Ximena was twelve when the cholera epidemic swept through the regions in 1833. Her mother and brothers perished, but Nana Hortencia managed to save Ximena and her father from death’s clutches. Would she be able to do the same when the time came to save Joaquín? What if her grandmother’s teas, salves, and poultices weren’t enough this time? How could she protect him from what was to come?

“Mijita, you know he won’t listen,” Nana Hortencia said as if reading her thoughts. She was carefully harvesting the seed pods of a white chicalote and placing them in a pouch. “Your dreams alarm him, but he will not give heed to them.”

Ximena knew her grandmother was right. Joaquín wouldn’t change his mind. He found her dreams disturbing, frightening even, and preferred to not discuss them with her. She’d had these strange dreams ever since she almost died from cholera, visions of things to come, though they didn’t always come to pass. Her grandmother said the dreams that helped her foresee were part of her healing gift. But to Ximena, sometimes they felt more like a curse.
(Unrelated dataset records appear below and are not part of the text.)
-- ==== Sys2Proof/Laws/CanonWords.lean ====
section
/-! SUPPORT. Canonical memories stay canonical: engines, arithmetic words, Teasel, module and monitor events. -/
namespace Sys2Proof.Machine

set_option linter.unusedVariables false
set_option linter.unusedSimpArgs false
The year before, she had dreamed that the baby she carried in her womb wouldn’t survive the birth. When she told Joaquín of her vision, he brushed aside her fears in his excitement, hoping it would be a boy. A boy it was, but his weak heart had stopped beating and his life had set with the sun that same day. After that, Joaquín forbade her to speak of her dreams. It was as if he blamed them. Ximena blamed herself. No matter how many times her grandmother, who’d lost children herself, said that it was the Creator who had called her baby’s spirit to return to Him, she couldn’t let go of the feeling that she had failed in her sacred duty as a mother to keep her child safe. And what good were those visions from God if there was nothing she could do to stop what she had been shown? If all they did was to prolong her pain?

“I can’t lose Joaquín, Nana. If anything happens to him—”

“Your husband knows the risks. And he is willing to make sacrifices to do what must be done to protect his home. Would you have him do otherwise?”

She sighed. “I would rather he stay with me and be a coward than a dead hero. My father once played the hero, remember?”

Ximena was living with her family in San Antonio de Béxar, which was part of Mexico back then, when thousands of norteamericanos began pouring into the province after the Mexican government gave Stephen Austin permission to settle a colony. First farmers and cotton planters came to exploit the land with slave labor, even after Mexico abolished slavery, and then restless adventurers, squatters, and armed desperados swarmed into the region looking for a fresh start. As soon as the whites outnumbered the local Mexicans, everything changed. They took over, and then they rebelled against the Mexican central government in 1835. This was two years after her mother and brothers had died.